__WHAT IS EXPECTED__
Line by line, repeat all the material exactly as it appears.

::::::::

/-- What a read of the administrative area does besides answering. -/
def State.readAdm (s : State) (a : Nat) : State :=
  let o := a - 0x200000
  if a < 0x201000 then
    if o = 0x020 then { s with time := { s.time with snap := s.takeSnap } }
    else if o = 0x028 then { s with time := { s.time with backsteps := 0 } }
    else if o = 0x02C then { s with glob := { s.glob with regDrop := 0 } }
    else if 0x200 ≤ o ∧ o < 0x240 then
      { s with cru := { s.cru with ce := put s.cru.ce ((o - 0x200) / 4) 0, ue := put s.cru.ue ((o - 0x200) / 4) 0 } }
    else if o = 0x264 then { s with glob := { s.glob with devReheats := 0, devExhausted := 0 } }
    else if o = 0x268 then { s with glob := { s.glob with admIgn := 0 } }
    else if o = 0x288 then
      { s with gaf := { s.gaf with resLockstep := 0, resWatchdog := 0, resActivate := 0, resRollback := 0 } }
    else if o = 0x290 then { s with gaf := { s.gaf with logLost := 0 } }
    else if 0x310 ≤ o ∧ o < 0x330 then s.clearMerged 16 ((o - 0x310) / 4)
    else s
  else if 0x210000 ≤ a ∧ a < 0x214000 then s.modPort ((a - 0x210000) / 0x100) fun x => x.readClear (a % 0x100)
  else if a = 0x220030 then { s with cul := { s.cul with premature := 0, doubleFree := 0 } }
  else if a = 0x220034 then { s with cul := { s.cul with nonHolder := 0, metaCheck := 0 } }
  else if a = 0x22003C then { s with cul := { s.cul with exhausted := 0 } }
  else if a = 0x230010 then { s with safety := { s.safety with segStat := 0 } }
  else if a = 0x230014 then { s with safety := { s.safety with addrBurst := 0, addrState := 0 } }
  else if a = 0x230018 then { s with safety := { s.safety with ctxCe := 0, ctxUe := 0 } }
  else if a = 0x23001C then { s with safety := { s.safety with stallCnt := 0 } }
  else if a = 0x230024 then { s with safety := { s.safety with lockstep := 0 } }
  else if a = 0x230028 then { s with safety := { s.safety with ackAccepted := 0, ackRefused := 0 } }
  else if a = 0x260010 then { s with xez := { s.xez with link := 0, format := 0 } }
  else if a = 0x260014 then { s with xez := { s.xez with unknownPeer := 0, noSpace := 0 } }
  else if a = 0x260018 then { s with xez := { s.xez with late := 0, retries := 0 } }
  else if a = 0x26001C then { s with xez := { s.xez with voids := 0, seqOld := 0 } }
  else if a = 0x260020 then { s with xez := { s.xez with exhausted := 0, refused := 0 } }
  else s

/-- What a carried-out read does besides answering. -/
def State.readEffect (s : State) (a : Nat) : State :=
  if a < 0x200000 then
    if (mbOf a).isNone && s.fnOpen (a / 0x20000) then s.readFn (a / 0x20000) (a % 0x20000) else s
  else s.readAdm a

::::::::

__SOLUTION TO THIS TASK__
/-- What a read of the administrative area does besides answering. -/
def State.readAdm (s : State) (a : Nat) : State :=
  let o := a - 0x200000
  if a < 0x201000 then
    if o = 0x020 then { s with time := { s.time with snap := s.takeSnap } }
    else if o = 0x028 then { s with time := { s.time with backsteps := 0 } }
    else if o = 0x02C then { s with glob := { s.glob with regDrop := 0 } }
    else if 0x200 ≤ o ∧ o < 0x240 then
      { s with cru := { s.cru with ce := put s.cru.ce ((o - 0x200) / 4) 0, ue := put s.cru.ue ((o - 0x200) / 4) 0 } }
    else if o = 0x264 then { s with glob := { s.glob with devReheats := 0, devExhausted := 0 } }
    else if o = 0x268 then { s with glob := { s.glob with admIgn := 0 } }
    else if o = 0x288 then
      { s with gaf := { s.gaf with resLockstep := 0, resWatchdog := 0, resActivate := 0, resRollback := 0 } }
    else if o = 0x290 then { s with gaf := { s.gaf with logLost := 0 } }
    else if 0x310 ≤ o ∧ o < 0x330 then s.clearMerged 16 ((o - 0x310) / 4)
    else s
  else if 0x210000 ≤ a ∧ a < 0x214000 then s.modPort ((a - 0x210000) / 0x100) fun x => x.readClear (a % 0x100)
  else if a = 0x220030 then { s with cul := { s.cul with premature := 0, doubleFree := 0 } }
  else if a = 0x220034 then { s with cul := { s.cul with nonHolder := 0, metaCheck := 0 } }
  else if a = 0x22003C then { s with cul := { s.cul with exhausted := 0 } }
  else if a = 0x230010 then { s with safety := { s.safety with segStat := 0 } }
  else if a = 0x230014 then { s with safety := { s.safety with addrBurst := 0, addrState := 0 } }
  else if a = 0x230018 then { s with safety := { s.safety with ctxCe := 0, ctxUe := 0 } }
  else if a = 0x23001C then { s with safety := { s.safety with stallCnt := 0 } }
  else if a = 0x230024 then { s with safety := { s.safety with lockstep := 0 } }
  else if a = 0x230028 then { s with safety := { s.safety with ackAccepted := 0, ackRefused := 0 } }
  else if a = 0x260010 then { s with xez := { s.xez with link := 0, format := 0 } }
  else if a = 0x260014 then { s with xez := { s.xez with unknownPeer := 0, noSpace := 0 } }
  else if a = 0x260018 then { s with xez := { s.xez with late := 0, retries := 0 } }
  else if a = 0x26001C then { s with xez := { s.xez with voids := 0, seqOld := 0 } }
  else if a = 0x260020 then { s with xez := { s.xez with exhausted := 0, refused := 0 } }
  else s

/-- What a carried-out read does besides answering. -/
def State.readEffect (s : State) (a : Nat) : State :=
  if a < 0x200000 then
    if (mbOf a).isNone && s.fnOpen (a / 0x20000) then s.readFn (a / 0x20000) (a % 0x20000) else s
  else s.readAdm a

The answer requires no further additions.